(DATA IN THIS EXERCISE begins)
/-! ### State.modWindow -/

@[simp] theorem State.modWindow_pending (s : State) (n : Fin 16) (f : Window → Window) : (s.modWindow n f).pending = s.pending := rfl
@[simp] theorem State.modWindow_clock (s : State) (n : Fin 16) (f : Window → Window) : (s.modWindow n f).clock = s.clock := rfl
@[simp] theorem State.modWindow_freeCount (s : State) (n : Fin 16) (f : Window → Window) : (s.modWindow n f).freeCount = s.freeCount := rfl
@[simp] theorem State.modWindow_mem (s : State) (n : Fin 16) (f : Window → Window) : (s.modWindow n f).mem = s.mem := rfl
@[simp] theorem State.modWindow_layers (s : State) (n : Fin 16) (f : Window → Window) : (s.modWindow n f).layers = s.layers := rfl
@[simp] theorem State.modWindow_group (s : State) (n : Fin 16) (f : Window → Window) : (s.modWindow n f).group = s.group := rfl
@[simp] theorem State.modWindow_essential (s : State) (n : Fin 16) (f : Window → Window) : (s.modWindow n f).essential = s.essential := rfl
@[simp] theorem State.modWindow_stamp (s : State) (n : Fin 16) (f : Window → Window) : (s.modWindow n f).stamp = s.stamp := rfl
@[simp] theorem State.modWindow_warp (s : State) (n : Fin 16) (f : Window → Window) : (s.modWindow n f).warp = s.warp := rfl
@[simp] theorem State.modWindow_banks (s : State) (n : Fin 16) (f : Window → Window) : (s.modWindow n f).banks = s.banks := rfl
@[simp] theorem State.modWindow_pack (s : State) (n : Fin 16) (f : Window → Window) : (s.modWindow n f).pack = s.pack := rfl
@[simp] theorem State.modWindow_sched (s : State) (n : Fin 16) (f : Window → Window) : (s.modWindow n f).sched = s.sched := rfl
@[simp] theorem State.modWindow_frame (s : State) (n : Fin 16) (f : Window → Window) : (s.modWindow n f).frame = s.frame := rfl
@[simp] theorem State.modWindow_tb (s : State) (n : Fin 16) (f : Window → Window) : (s.modWindow n f).tb = s.tb := rfl
@[simp] theorem State.modWindow_links (s : State) (n : Fin 16) (f : Window → Window) : (s.modWindow n f).links = s.links := rfl
@[simp] theorem State.modWindow_diag (s : State) (n : Fin 16) (f : Window → Window) : (s.modWindow n f).diag = s.diag := rfl
@[simp] theorem State.modWindow_current (s : State) (n : Fin 16) (f : Window → Window) : (s.modWindow n f).current = s.current := rfl
@[simp] theorem State.modWindow_diagCfg (s : State) (n : Fin 16) (f : Window → Window) : (s.modWindow n f).diagCfg = s.diagCfg := rfl
@[simp] theorem State.modWindow_guard (s : State) (n : Fin 16) (f : Window → Window) : (s.modWindow n f).guard = s.guard := rfl
@[simp] theorem State.modWindow_stile (s : State) (n : Fin 16) (f : Window → Window) : (s.modWindow n f).stile = s.stile := rfl
@[simp] theorem State.modWindow_hedge (s : State) (n : Fin 16) (f : Window → Window) : (s.modWindow n f).hedge = s.hedge := rfl
@[simp] theorem State.modWindow_safety (s : State) (n : Fin 16) (f : Window → Window) : (s.modWindow n f).safety = s.safety := rfl
@[simp] theorem State.modWindow_twin (s : State) (n : Fin 16) (f : Window → Window) : (s.modWindow n f).twin = s.twin := rfl
@[simp] theorem State.modWindow_access (s : State) (n : Fin 16) (f : Window → Window) : (s.modWindow n f).access = s.access := rfl
@[simp] theorem State.modWindow_faults (s : State) (n : Fin 16) (f : Window → Window) : (s.modWindow n f).faults = s.faults := rfl
@[simp] theorem State.modWindow_aon (s : State) (n : Fin 16) (f : Window → Window) : (s.modWindow n f).aon = s.aon := rfl
@[simp] theorem State.modWindow_net (s : State) (n : Fin 16) (f : Window → Window) : (s.modWindow n f).net = s.net := rfl
@[simp] theorem State.modWindow_mgmt (s : State) (n : Fin 16) (f : Window → Window) : (s.modWindow n f).mgmt = s.mgmt := rfl
@[simp] theorem State.modWindow_adc (s : State) (n : Fin 16) (f : Window → Window) : (s.modWindow n f).adc = s.adc := rfl
@[simp] theorem State.modWindow_tsens (s : State) (n : Fin 16) (f : Window → Window) : (s.modWindow n f).tsens = s.tsens := rfl
@[simp] theorem State.modWindow_power (s : State) (n : Fin 16) (f : Window → Window) : (s.modWindow n f).power = s.power := rfl
@[simp] theorem State.modWindow_clocks (s : State) (n : Fin 16) (f : Window → Window) : (s.modWindow n f).clocks = s.clocks := rfl
@[simp] theorem State.modWindow_cairn (s : State) (n : Fin 16) (f : Window → Window) : (s.modWindow n f).cairn = s.cairn := rfl

/-! ### State.modSupply -/

@[simp] theorem State.modSupply_pending (s : State) (n : Fin 4) (f : Supply → Supply) : (s.modSupply n f).pending = s.pending := rfl
@[simp] theorem State.modSupply_clock (s : State) (n : Fin 4) (f : Supply → Supply) : (s.modSupply n f).clock = s.clock := rfl
@[simp] theorem State.modSupply_freeCount (s : State) (n : Fin 4) (f : Supply → Supply) : (s.modSupply n f).freeCount = s.freeCount := rfl
@[simp] theorem State.modSupply_mem (s : State) (n : Fin 4) (f : Supply → Supply) : (s.modSupply n f).mem = s.mem := rfl
@[simp] theorem State.modSupply_layers (s : State) (n : Fin 4) (f : Supply → Supply) : (s.modSupply n f).layers = s.layers := rfl
@[simp] theorem State.modSupply_group (s : State) (n : Fin 4) (f : Supply → Supply) : (s.modSupply n f).group = s.group := rfl
@[simp] theorem State.modSupply_essential (s : State) (n : Fin 4) (f : Supply → Supply) : (s.modSupply n f).essential = s.essential := rfl
@[simp] theorem State.modSupply_stamp (s : State) (n : Fin 4) (f : Supply → Supply) : (s.modSupply n f).stamp = s.stamp := rfl
@[simp] theorem State.modSupply_warp (s : State) (n : Fin 4) (f : Supply → Supply) : (s.modSupply n f).warp = s.warp := rfl
@[simp] theorem State.modSupply_banks (s : State) (n : Fin 4) (f : Supply → Supply) : (s.modSupply n f).banks = s.banks := rfl
@[simp] theorem State.modSupply_pack (s : State) (n : Fin 4) (f : Supply → Supply) : (s.modSupply n f).pack = s.pack := rfl
@[simp] theorem State.modSupply_sched (s : State) (n : Fin 4) (f : Supply → Supply) : (s.modSupply n f).sched = s.sched := rfl
@[simp] theorem State.modSupply_frame (s : State) (n : Fin 4) (f : Supply → Supply) : (s.modSupply n f).frame = s.frame := rfl
@[simp] theorem State.modSupply_tb (s : State) (n : Fin 4) (f : Supply → Supply) : (s.modSupply n f).tb = s.tb := rfl
@[simp] theorem State.modSupply_svh (s : State) (n : Fin 4) (f : Supply → Supply) : (s.modSupply n f).svh = s.svh := rfl
@[simp] theorem State.modSupply_links (s : State) (n : Fin 4) (f : Supply → Supply) : (s.modSupply n f).links = s.links := rfl
@[simp] theorem State.modSupply_diag (s : State) (n : Fin 4) (f : Supply → Supply) : (s.modSupply n f).diag = s.diag := rfl
@[simp] theorem State.modSupply_current (s : State) (n : Fin 4) (f : Supply → Supply) : (s.modSupply n f).current = s.current := rfl
@[simp] theorem State.modSupply_diagCfg (s : State) (n : Fin 4) (f : Supply → Supply) : (s.modSupply n f).diagCfg = s.diagCfg := rfl
@[simp] theorem State.modSupply_guard (s : State) (n : Fin 4) (f : Supply → Supply) : (s.modSupply n f).guard = s.guard := rfl
@[simp] theorem State.modSupply_stile (s : State) (n : Fin 4) (f : Supply → Supply) : (s.modSupply n f).stile = s.stile := rfl
@[simp] theorem State.modSupply_hedge (s : State) (n : Fin 4) (f : Supply → Supply) : (s.modSupply n f).hedge = s.hedge := rfl
@[simp] theorem State.modSupply_safety (s : State) (n : Fin 4) (f : Supply → Supply) : (s.modSupply n f).safety = s.safety := rfl
@[simp] theorem State.modSupply_twin (s : State) (n : Fin 4) (f : Supply → Supply) : (s.modSupply n f).twin = s.twin := rfl
@[simp] theorem State.modSupply_access (s : State) (n : Fin 4) (f : Supply → Supply) : (s.modSupply n f).access = s.access := rfl
@[simp] theorem State.modSupply_faults (s : State) (n : Fin 4) (f : Supply → Supply) : (s.modSupply n f).faults = s.faults := rfl
@[simp] theorem State.modSupply_aon (s : State) (n : Fin 4) (f : Supply → Supply) : (s.modSupply n f).aon = s.aon := rfl
@[simp] theorem State.modSupply_net (s : State) (n : Fin 4) (f : Supply → Supply) : (s.modSupply n f).net = s.net := rfl
@[simp] theorem State.modSupply_mgmt (s : State) (n : Fin 4) (f : Supply → Supply) : (s.modSupply n f).mgmt = s.mgmt := rfl
@[simp] theorem State.modSupply_adc (s : State) (n : Fin 4) (f : Supply → Supply) : (s.modSupply n f).adc = s.adc := rfl
@[simp] theorem State.modSupply_tsens (s : State) (n : Fin 4) (f : Supply → Supply) : (s.modSupply n f).tsens = s.tsens := rfl
@[simp] theorem State.modSupply_clocks (s : State) (n : Fin 4) (f : Supply → Supply) : (s.modSupply n f).clocks = s.clocks := rfl
@[simp] theorem State.modSupply_cairn (s : State) (n : Fin 4) (f : Supply → Supply) : (s.modSupply n f).cairn = s.cairn := rfl

/-! ### State.at_ -/

@[simp] theorem State.at_pending (s : State) (due : Nat) : (s.at_ due).pending = s.pending := rfl
@[simp] theorem State.at_freeCount (s : State) (due : Nat) : (s.at_ due).freeCount = s.freeCount := rfl
@[simp] theorem State.at_mem (s : State) (due : Nat) : (s.at_ due).mem = s.mem := rfl
@[simp] theorem State.at_layers (s : State) (due : Nat) : (s.at_ due).layers = s.layers := rfl
@[simp] theorem State.at_group (s : State) (due : Nat) : (s.at_ due).group = s.group := rfl
@[simp] theorem State.at_essential (s : State) (due : Nat) : (s.at_ due).essential = s.essential := rfl
@[simp] theorem State.at_stamp (s : State) (due : Nat) : (s.at_ due).stamp = s.stamp := rfl
@[simp] theorem State.at_warp (s : State) (due : Nat) : (s.at_ due).warp = s.warp := rfl
@[simp] theorem State.at_banks (s : State) (due : Nat) : (s.at_ due).banks = s.banks := rfl
@[simp] theorem State.at_pack (s : State) (due : Nat) : (s.at_ due).pack = s.pack := rfl
@[simp] theorem State.at_sched (s : State) (due : Nat) : (s.at_ due).sched = s.sched := rfl
@[simp] theorem State.at_tb (s : State) (due : Nat) : (s.at_ due).tb = s.tb := rfl
@[simp] theorem State.at_svh (s : State) (due : Nat) : (s.at_ due).svh = s.svh := rfl
@[simp] theorem State.at_links (s : State) (due : Nat) : (s.at_ due).links = s.links := rfl
@[simp] theorem State.at_diag (s : State) (due : Nat) : (s.at_ due).diag = s.diag := rfl
@[simp] theorem State.at_current (s : State) (due : Nat) : (s.at_ due).current = s.current := rfl
@[simp] theorem State.at_diagCfg (s : State) (due : Nat) : (s.at_ due).diagCfg = s.diagCfg := rfl
@[simp] theorem State.at_guard (s : State) (due : Nat) : (s.at_ due).guard = s.guard := rfl
@[simp] theorem State.at_stile (s : State) (due : Nat) : (s.at_ due).stile = s.stile := rfl
@[simp] theorem State.at_hedge (s : State) (due : Nat) : (s.at_ due).hedge = s.hedge := rfl
@[simp] theorem State.at_safety (s : State) (due : Nat) : (s.at_ due).safety = s.safety := rfl
@[simp] theorem State.at_twin (s : State) (due : Nat) : (s.at_ due).twin = s.twin := rfl
@[simp] theorem State.at_access (s : State) (due : Nat) : (s.at_ due).access = s.access := rfl
@[simp] theorem State.at_faults (s : State) (due : Nat) : (s.at_ due).faults = s.faults := rfl
@[simp] theorem State.at_aon (s : State) (due : Nat) : (s.at_ due).aon = s.aon := rfl
@[simp] theorem State.at_net (s : State) (due : Nat) : (s.at_ due).net = s.net := rfl
@[simp] theorem State.at_mgmt (s : State) (due : Nat) : (s.at_ due).mgmt = s.mgmt := rfl
@[simp] theorem State.at_adc (s : State) (due : Nat) : (s.at_ due).adc = s.adc := rfl
@[simp] theorem State.at_tsens (s : State) (due : Nat) : (s.at_ due).tsens = s.tsens := rfl
@[simp] theorem State.at_power (s : State) (due : Nat) : (s.at_ due).power = s.power := rfl
@[simp] theorem State.at_clocks (s : State) (due : Nat) : (s.at_ due).clocks = s.clocks := rfl
@[simp] theorem State.at_cairn (s : State) (due : Nat) : (s.at_ due).cairn = s.cairn := rfl
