-- ==== Sys2Proof/Machine/Pins.lean ====
section
/-!
DEFINITION. Machine/Pins.lean: what each output of the device does, as a function of the state (R391, Table 19-3; R358 in the
power states below RUN). A pin that carries traffic is `driven`; what it carries stands in the packets, frames and accesses.
-/
namespace Sys2Proof.Machine

/-- A level, electrical idle of a lane pair, high impedance or an input, or the signal of the unit that drives the pin. -/
inductive PinState where
  | low | high | idle | floating | driven
  deriving DecidableEq, Repr

/-- The outputs of Table 19-3, and the pins that are inputs until their unit drives them; XIN and XOUT as the oscillator has
them, `floating` while it is off. -/
structure Pins where
  svhTx : PinState
  sveTx : Vector PinState 2
  xspClk : PinState
  xspCsN : PinState
  xspResetN : PinState
  xspDs : PinState
  xspIo : Vector PinState 8
  xtal : PinState
  canTx : PinState
  t1s : PinState
  pmb : PinState
  wakeOut : PinState
  alertN : PinState
  limpN : PinState
  fsync : PinState
  tdo : PinState
  deriving DecidableEq, Repr

/-- While PORST_N is asserted. -/
def pinsInReset : Pins :=
  { svhTx := .idle, sveTx := .replicate 2 .idle, xspClk := .low, xspCsN := .high, xspResetN := .low
    xspDs := .floating, xspIo := .replicate 8 .floating, xtal := .floating, canTx := .high
    t1s := .floating, pmb := .floating, wakeOut := .low, alertN := .floating, limpN := .low, fsync := .floating
    tdo := .floating }

/-- Power OFF: every output but WAKE_OUT undriven (R358). -/
def pinsOff : Pins :=
  { svhTx := .floating, sveTx := .replicate 2 .floating, xspClk := .floating, xspCsN := .floating, xspResetN := .floating
    xspDs := .floating, xspIo := .replicate 8 .floating, xtal := .floating, canTx := .floating, t1s := .floating, pmb := .floating, wakeOut := .low, alertN := .floating, limpN := .floating
    fsync := .floating, tdo := .floating }

/-- An access to the flash is in progress. -/
def State.flashBusy (s : State) : Bool := (s.pack.state == .loading && s.pack.source.isSome) || s.mgmt.calsetWriting

/-- The lanes of a Svarn-E link carry symbols: while it trains, and in L0 while it is UP. -/
def Link.transmits (l : Link) : Bool := l.state == .training || (l.isUp && l.fwdPs == 0)

/-- The outputs from PORST_N release on. XSP_RESET_N rises 50 µs after the release; CAN_TX and the xSPI port rest at their
released levels between frames and accesses; PMBus floats between reads. -/
def pinsReleased (testEn : Bool) (s : State) : Pins :=
  let runs := s.safety.power == .run || s.safety.power == .idle
  { svhTx := if s.net.served && s.svh.txPs == 0 then .driven else .idle
    sveTx := Vector.ofFn fun n => if (s.link n).transmits then .driven else .idle
    xspClk := if s.flashBusy then .driven else .low
    xspCsN := if s.flashBusy then .driven else .high
    xspResetN := if s.clocks.releasedAt + cyclesUs 50 ≤ s.clock then .high else .low
    xspDs := if s.flashBusy then .driven else .floating
    xspIo := .replicate 8 (if s.flashBusy then .driven else .floating)
    xtal := if s.safety.power == .deep || s.safety.power == .dew then .floating else .driven
    canTx := .high
    t1s := if s.net.served && runs then .driven else .floating
    pmb := .floating
    wakeOut := if s.aon.wakeOut then .high else .low
    alertN := if s.alertPin then .low else .floating
    limpN := if s.limpHigh then .high else .low
    fsync := if runs && s.frame.fsyncPulse then .driven else .floating
    tdo := if testEn then .driven else .floating }

/-- Every output of the device, TEST_EN at `testEn` (R391, R358). -/
def State.pins (testEn : Bool) (s : State) : Pins :=
  if s.aon.porst then pinsInReset
  else if s.safety.power = .off then pinsOff
  else pinsReleased testEn s

end Sys2Proof.Machine
end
(DATA IN THIS EXERCISE ends)
» EXERCISE: Please print the lines from the start of the records up to and including the line with "(s.modWindow n f).mem = s.mem := rfl", copying each one exactly and leaving out the rest.

» ANSWER SECTION:
/-! ### State.modWindow -/

@[simp] theorem State.modWindow_pending (s : State) (n : Fin 16) (f : Window → Window) : (s.modWindow n f).pending = s.pending := rfl
@[simp] theorem State.modWindow_clock (s : State) (n : Fin 16) (f : Window → Window) : (s.modWindow n f).clock = s.clock := rfl
@[simp] theorem State.modWindow_freeCount (s : State) (n : Fin 16) (f : Window → Window) : (s.modWindow n f).freeCount = s.freeCount := rfl
@[simp] theorem State.modWindow_mem (s : State) (n : Fin 16) (f : Window → Window) : (s.modWindow n f).mem = s.mem := rfl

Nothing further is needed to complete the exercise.